#### [WHAT IS EXPECTED]
Which lines in the records below contain the word "RingId"? Copy each of them.

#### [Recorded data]

------------

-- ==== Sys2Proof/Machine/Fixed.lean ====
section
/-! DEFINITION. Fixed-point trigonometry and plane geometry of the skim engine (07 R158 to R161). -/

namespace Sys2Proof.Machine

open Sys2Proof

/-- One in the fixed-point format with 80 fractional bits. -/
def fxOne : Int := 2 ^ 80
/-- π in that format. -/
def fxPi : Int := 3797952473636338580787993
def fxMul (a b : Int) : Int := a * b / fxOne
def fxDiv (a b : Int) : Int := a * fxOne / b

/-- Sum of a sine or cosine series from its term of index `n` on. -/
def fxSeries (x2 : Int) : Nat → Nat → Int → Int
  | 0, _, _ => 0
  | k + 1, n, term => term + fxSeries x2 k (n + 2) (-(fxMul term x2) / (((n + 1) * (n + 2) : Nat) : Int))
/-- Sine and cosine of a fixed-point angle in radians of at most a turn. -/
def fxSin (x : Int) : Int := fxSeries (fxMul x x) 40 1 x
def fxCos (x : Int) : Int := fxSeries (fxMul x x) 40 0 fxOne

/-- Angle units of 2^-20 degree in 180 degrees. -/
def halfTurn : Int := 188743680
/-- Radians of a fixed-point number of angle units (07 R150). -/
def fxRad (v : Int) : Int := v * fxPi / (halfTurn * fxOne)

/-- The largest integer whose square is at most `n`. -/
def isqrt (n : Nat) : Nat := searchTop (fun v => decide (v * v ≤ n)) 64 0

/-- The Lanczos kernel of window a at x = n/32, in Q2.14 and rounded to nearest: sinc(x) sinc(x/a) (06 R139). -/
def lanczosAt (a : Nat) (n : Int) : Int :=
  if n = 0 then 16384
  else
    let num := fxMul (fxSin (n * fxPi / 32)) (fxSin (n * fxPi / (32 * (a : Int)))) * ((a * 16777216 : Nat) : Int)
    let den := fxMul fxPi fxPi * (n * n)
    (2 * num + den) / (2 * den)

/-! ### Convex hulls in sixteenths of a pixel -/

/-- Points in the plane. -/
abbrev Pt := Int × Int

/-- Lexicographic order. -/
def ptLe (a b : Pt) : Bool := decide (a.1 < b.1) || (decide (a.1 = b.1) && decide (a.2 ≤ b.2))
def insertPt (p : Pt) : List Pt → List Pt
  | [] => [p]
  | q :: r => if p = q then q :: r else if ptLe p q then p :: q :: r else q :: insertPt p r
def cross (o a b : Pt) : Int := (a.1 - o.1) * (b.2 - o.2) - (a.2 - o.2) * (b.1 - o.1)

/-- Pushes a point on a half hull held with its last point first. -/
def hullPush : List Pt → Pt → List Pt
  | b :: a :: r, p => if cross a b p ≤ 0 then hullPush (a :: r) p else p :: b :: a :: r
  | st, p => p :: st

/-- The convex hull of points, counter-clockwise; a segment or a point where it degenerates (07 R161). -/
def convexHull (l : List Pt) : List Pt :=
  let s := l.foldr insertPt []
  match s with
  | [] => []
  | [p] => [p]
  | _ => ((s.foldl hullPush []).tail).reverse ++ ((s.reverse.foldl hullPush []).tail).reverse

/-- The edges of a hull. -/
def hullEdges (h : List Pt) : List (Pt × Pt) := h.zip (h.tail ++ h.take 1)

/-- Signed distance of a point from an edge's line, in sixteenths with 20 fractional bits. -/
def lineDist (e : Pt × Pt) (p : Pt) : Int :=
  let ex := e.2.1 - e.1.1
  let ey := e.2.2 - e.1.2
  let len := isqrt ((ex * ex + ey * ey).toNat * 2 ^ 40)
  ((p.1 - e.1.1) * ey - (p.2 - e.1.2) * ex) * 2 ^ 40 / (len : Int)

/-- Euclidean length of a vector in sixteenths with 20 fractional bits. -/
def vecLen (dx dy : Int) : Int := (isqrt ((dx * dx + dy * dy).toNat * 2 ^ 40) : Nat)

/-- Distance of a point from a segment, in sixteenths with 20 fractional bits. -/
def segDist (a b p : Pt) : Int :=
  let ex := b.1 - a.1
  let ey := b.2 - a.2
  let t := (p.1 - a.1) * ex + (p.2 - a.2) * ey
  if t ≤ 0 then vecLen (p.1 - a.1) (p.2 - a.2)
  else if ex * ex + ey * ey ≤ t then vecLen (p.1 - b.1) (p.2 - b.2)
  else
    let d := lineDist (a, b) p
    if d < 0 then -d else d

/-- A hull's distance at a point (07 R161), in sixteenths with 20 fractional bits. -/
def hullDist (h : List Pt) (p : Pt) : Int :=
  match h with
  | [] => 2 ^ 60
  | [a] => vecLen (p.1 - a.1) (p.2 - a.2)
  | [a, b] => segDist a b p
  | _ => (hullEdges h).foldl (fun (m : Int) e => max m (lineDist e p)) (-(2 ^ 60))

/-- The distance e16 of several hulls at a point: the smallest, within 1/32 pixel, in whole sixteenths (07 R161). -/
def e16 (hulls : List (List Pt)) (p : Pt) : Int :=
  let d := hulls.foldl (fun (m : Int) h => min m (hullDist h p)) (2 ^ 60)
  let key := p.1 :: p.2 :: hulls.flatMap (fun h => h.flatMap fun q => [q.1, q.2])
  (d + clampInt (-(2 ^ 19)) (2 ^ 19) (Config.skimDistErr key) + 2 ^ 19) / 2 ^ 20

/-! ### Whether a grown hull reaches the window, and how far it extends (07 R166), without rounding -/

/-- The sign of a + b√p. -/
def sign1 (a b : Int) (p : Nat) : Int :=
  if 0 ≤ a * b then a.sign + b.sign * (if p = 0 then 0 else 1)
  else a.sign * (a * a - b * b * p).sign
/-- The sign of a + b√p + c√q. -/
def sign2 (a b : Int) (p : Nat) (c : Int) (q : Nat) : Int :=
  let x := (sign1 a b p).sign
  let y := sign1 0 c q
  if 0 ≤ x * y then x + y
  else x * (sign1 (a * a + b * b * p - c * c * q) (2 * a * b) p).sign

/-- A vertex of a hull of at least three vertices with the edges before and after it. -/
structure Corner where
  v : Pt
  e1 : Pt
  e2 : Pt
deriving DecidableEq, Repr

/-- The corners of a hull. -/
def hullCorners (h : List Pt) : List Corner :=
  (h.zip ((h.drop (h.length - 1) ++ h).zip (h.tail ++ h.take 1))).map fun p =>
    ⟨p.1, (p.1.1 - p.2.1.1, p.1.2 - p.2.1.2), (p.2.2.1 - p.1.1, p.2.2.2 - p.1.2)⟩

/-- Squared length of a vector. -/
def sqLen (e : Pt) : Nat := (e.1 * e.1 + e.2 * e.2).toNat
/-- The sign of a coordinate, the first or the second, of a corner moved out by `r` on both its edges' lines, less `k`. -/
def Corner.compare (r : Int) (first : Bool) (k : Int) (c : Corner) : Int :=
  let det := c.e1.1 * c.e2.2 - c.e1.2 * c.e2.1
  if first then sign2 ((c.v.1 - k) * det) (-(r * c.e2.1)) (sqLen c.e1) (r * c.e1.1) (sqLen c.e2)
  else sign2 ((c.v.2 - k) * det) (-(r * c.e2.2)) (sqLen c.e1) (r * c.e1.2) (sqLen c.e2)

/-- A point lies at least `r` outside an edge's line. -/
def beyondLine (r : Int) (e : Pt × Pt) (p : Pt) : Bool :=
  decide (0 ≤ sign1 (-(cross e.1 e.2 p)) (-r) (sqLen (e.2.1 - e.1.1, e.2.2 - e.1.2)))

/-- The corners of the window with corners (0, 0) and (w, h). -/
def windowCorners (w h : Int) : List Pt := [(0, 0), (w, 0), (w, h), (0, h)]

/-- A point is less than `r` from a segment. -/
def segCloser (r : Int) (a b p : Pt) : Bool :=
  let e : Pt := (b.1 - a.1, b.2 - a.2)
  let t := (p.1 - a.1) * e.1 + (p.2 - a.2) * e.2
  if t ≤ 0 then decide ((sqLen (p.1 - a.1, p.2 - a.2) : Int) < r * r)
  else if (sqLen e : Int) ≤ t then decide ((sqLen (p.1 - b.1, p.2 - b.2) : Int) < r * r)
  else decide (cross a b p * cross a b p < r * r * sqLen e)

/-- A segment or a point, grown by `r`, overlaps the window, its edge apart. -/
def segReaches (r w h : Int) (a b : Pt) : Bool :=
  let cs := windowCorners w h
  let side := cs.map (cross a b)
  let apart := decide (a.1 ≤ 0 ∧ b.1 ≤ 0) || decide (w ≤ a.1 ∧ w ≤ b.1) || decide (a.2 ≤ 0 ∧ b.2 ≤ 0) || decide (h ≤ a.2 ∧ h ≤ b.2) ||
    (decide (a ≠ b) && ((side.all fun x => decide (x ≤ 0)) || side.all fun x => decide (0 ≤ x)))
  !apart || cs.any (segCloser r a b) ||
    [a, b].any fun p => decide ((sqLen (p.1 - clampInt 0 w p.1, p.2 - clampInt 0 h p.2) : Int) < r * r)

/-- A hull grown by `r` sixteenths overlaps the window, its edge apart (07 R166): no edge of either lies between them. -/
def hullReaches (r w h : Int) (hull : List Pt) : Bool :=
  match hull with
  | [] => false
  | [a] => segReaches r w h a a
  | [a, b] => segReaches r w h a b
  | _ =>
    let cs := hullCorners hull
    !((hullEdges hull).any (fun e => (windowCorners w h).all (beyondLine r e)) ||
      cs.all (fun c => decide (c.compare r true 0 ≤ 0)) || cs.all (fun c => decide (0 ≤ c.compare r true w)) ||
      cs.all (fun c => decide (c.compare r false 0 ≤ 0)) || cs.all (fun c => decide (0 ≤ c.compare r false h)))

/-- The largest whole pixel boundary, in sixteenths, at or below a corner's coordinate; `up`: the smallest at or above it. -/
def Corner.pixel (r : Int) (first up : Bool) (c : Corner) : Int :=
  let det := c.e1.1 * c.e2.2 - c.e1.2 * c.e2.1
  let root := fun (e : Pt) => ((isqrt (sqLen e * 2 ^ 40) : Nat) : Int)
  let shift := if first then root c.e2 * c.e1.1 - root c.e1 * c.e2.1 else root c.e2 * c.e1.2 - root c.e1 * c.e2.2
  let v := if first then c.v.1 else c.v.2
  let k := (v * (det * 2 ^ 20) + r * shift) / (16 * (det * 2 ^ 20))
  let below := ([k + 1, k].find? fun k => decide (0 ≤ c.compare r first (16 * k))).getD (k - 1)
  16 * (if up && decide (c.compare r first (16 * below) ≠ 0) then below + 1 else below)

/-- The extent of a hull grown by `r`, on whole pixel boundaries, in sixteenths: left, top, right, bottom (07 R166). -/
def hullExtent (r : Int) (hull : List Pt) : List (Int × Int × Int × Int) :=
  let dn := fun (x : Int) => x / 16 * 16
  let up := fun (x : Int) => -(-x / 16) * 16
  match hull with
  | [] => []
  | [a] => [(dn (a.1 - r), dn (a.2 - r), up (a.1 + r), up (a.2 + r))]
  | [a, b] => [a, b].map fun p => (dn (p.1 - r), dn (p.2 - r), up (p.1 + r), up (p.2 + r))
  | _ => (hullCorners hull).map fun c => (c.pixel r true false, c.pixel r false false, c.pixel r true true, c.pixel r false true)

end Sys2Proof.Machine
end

------------

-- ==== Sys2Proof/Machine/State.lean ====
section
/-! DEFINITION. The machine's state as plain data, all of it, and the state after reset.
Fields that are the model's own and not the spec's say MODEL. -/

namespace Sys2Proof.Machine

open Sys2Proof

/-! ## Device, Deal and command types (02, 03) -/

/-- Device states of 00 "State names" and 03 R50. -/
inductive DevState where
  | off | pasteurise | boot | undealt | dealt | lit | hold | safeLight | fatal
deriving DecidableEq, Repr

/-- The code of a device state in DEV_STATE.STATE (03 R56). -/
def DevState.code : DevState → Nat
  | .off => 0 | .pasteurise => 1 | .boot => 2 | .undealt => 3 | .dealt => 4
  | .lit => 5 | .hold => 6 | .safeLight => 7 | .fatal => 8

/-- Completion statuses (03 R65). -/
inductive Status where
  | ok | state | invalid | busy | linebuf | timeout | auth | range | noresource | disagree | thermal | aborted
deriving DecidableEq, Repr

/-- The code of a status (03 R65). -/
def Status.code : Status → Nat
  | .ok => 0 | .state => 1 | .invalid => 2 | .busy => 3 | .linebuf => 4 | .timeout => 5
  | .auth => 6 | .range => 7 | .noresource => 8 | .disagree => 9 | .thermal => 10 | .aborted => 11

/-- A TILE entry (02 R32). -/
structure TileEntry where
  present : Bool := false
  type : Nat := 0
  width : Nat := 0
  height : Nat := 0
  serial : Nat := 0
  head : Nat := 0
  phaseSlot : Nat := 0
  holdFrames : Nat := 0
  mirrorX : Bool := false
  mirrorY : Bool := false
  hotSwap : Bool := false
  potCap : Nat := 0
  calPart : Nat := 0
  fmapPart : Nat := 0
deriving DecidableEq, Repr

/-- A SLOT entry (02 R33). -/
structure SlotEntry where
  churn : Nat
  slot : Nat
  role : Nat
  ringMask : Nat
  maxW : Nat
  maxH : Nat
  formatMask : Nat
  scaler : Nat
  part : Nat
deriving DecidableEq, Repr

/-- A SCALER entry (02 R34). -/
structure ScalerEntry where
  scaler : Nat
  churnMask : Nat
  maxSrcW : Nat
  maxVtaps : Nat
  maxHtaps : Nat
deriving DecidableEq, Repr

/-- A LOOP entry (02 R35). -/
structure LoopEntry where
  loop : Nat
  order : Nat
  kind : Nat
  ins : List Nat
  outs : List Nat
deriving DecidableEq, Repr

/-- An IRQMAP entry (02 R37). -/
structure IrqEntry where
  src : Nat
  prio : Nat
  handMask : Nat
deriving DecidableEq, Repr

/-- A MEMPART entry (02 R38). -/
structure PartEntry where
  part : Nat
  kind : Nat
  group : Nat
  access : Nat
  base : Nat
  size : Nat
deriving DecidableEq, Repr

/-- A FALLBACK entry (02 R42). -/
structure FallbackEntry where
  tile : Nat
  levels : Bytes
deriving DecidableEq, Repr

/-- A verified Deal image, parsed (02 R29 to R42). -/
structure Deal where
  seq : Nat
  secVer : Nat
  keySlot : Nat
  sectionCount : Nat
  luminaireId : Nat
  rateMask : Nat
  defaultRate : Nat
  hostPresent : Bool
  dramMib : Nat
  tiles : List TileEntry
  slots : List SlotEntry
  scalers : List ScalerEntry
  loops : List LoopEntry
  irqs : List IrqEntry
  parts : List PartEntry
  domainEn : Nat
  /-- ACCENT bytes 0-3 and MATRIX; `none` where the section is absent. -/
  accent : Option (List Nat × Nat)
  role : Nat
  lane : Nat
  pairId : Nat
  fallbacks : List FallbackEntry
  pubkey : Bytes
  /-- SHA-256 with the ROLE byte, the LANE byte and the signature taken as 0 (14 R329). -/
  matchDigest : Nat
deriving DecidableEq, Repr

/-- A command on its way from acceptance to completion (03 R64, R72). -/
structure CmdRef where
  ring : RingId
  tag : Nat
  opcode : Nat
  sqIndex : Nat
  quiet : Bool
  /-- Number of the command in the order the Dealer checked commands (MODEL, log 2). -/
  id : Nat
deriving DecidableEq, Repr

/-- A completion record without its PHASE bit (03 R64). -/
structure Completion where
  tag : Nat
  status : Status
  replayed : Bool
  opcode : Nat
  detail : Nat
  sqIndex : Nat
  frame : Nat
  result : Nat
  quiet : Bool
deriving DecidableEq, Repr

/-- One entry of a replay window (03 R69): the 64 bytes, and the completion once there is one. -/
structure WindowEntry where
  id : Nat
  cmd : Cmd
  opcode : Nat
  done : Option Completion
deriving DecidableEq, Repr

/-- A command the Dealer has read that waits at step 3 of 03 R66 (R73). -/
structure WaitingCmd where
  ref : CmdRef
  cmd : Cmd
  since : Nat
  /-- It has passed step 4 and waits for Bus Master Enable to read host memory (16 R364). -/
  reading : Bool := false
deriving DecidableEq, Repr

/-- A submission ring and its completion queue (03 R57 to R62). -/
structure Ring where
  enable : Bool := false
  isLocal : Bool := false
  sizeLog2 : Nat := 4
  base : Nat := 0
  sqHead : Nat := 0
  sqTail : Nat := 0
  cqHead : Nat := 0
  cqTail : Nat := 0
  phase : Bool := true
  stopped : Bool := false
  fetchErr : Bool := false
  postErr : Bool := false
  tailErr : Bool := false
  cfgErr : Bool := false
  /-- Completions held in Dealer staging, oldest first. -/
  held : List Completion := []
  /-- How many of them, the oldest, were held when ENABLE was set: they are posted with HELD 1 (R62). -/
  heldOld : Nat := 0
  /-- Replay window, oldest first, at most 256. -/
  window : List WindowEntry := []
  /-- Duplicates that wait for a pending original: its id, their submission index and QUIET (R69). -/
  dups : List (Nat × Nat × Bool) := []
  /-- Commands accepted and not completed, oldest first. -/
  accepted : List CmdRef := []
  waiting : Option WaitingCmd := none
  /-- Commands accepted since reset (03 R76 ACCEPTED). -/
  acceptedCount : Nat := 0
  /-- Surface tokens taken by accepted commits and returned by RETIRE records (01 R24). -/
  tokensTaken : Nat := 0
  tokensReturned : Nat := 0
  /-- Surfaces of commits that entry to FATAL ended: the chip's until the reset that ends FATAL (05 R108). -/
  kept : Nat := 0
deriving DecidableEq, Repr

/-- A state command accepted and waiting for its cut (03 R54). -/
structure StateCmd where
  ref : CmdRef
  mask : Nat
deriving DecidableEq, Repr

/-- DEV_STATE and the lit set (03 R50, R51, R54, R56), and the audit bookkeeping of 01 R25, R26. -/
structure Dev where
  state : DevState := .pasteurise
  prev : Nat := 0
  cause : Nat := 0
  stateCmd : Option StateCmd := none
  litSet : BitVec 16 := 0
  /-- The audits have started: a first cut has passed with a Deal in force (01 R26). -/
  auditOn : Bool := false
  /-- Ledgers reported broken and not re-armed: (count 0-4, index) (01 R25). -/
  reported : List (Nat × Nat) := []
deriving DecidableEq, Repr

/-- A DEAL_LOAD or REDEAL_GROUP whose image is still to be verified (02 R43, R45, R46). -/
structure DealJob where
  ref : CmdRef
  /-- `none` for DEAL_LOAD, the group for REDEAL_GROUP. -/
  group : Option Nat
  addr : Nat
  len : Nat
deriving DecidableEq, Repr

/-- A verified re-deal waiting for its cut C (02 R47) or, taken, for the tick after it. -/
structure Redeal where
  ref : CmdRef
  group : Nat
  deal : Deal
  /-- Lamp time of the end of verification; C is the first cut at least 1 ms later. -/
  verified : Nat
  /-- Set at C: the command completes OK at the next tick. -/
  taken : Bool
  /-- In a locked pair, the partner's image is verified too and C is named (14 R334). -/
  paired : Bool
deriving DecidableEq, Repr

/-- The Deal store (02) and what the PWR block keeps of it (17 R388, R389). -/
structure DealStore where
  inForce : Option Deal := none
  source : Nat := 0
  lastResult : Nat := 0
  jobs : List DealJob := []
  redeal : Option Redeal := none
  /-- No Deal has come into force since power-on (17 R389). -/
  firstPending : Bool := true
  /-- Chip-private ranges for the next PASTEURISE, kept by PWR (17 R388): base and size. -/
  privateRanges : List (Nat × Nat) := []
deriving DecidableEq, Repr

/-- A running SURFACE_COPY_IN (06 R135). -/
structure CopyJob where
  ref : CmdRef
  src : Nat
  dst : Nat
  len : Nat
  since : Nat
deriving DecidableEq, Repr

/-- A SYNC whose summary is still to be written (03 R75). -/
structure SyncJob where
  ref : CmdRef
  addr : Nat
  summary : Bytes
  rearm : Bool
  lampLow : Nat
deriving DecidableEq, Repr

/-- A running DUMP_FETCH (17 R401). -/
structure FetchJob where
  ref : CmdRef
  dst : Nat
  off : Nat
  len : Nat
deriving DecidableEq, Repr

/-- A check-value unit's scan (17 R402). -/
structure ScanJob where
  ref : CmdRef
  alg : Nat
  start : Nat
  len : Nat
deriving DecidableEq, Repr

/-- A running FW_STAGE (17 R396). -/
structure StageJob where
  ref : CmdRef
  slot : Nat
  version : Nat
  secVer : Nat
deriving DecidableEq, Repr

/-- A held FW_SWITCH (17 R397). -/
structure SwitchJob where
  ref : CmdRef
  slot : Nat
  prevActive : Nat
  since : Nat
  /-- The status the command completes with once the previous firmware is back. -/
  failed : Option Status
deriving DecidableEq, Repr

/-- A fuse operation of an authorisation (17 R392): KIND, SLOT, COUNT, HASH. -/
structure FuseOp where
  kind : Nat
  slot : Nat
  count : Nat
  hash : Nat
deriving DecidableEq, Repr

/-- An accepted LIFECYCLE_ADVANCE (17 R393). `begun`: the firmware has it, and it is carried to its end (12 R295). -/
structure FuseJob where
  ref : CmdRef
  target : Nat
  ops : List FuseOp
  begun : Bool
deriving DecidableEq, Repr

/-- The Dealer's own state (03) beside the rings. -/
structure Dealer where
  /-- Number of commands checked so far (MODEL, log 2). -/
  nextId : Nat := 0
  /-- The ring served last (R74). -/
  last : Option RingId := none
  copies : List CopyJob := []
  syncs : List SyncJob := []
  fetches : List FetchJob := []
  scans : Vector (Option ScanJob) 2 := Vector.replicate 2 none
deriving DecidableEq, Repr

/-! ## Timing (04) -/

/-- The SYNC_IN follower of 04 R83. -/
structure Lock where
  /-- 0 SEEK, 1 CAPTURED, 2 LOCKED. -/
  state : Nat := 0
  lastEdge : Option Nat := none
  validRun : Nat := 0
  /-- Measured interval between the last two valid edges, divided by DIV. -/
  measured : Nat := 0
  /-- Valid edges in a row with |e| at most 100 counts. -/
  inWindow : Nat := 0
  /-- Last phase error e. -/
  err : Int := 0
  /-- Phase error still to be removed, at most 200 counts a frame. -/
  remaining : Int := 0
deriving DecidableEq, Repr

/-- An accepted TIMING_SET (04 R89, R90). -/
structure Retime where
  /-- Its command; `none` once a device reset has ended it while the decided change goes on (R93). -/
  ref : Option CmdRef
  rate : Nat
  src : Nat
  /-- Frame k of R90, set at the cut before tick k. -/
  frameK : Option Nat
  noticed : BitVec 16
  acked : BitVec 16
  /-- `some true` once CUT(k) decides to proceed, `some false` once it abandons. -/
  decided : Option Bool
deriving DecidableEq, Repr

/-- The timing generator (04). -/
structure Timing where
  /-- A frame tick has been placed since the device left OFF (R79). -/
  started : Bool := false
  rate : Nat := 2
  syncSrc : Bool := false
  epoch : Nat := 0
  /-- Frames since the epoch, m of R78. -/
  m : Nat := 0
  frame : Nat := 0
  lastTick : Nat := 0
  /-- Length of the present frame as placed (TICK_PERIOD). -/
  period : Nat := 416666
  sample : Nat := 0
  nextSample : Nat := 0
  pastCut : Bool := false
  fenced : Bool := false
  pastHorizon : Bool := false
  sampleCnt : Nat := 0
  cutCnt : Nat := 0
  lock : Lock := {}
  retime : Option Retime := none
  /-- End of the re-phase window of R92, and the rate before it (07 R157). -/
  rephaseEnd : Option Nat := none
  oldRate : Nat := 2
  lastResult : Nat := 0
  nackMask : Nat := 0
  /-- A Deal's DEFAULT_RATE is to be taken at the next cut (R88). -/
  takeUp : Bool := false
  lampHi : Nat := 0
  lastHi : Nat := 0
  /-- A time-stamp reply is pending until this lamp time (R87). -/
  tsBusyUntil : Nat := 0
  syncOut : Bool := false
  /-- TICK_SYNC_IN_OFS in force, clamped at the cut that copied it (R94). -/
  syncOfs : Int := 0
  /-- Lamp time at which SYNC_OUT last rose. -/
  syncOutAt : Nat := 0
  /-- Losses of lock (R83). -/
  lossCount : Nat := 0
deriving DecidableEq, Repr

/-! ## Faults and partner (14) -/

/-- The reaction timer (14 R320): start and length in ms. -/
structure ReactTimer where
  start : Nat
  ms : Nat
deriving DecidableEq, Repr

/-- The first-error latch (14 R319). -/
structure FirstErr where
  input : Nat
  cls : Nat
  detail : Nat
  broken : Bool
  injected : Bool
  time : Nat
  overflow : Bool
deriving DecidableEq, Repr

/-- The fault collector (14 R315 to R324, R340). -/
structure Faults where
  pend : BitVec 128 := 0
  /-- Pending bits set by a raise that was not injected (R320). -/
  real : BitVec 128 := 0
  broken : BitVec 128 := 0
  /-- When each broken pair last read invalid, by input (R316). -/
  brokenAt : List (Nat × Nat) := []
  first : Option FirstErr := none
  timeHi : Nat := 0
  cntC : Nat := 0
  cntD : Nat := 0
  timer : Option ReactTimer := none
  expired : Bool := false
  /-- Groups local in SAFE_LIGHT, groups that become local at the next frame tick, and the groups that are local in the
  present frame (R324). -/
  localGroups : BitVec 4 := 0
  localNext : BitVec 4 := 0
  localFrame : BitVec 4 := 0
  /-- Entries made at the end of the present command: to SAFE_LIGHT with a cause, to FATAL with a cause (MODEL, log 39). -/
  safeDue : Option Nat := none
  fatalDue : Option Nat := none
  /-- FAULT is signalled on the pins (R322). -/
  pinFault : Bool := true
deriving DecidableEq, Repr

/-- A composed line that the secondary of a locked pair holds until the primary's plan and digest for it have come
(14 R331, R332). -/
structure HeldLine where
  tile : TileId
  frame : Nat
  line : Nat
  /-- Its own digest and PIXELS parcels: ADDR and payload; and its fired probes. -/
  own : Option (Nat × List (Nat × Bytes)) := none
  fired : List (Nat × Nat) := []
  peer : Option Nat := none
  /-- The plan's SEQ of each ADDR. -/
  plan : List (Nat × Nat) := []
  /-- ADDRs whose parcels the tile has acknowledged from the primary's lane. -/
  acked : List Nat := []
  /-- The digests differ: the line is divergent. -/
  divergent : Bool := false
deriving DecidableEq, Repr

------------

#### [EXERCISE ANSWER]
  ring : RingId
  last : Option RingId := none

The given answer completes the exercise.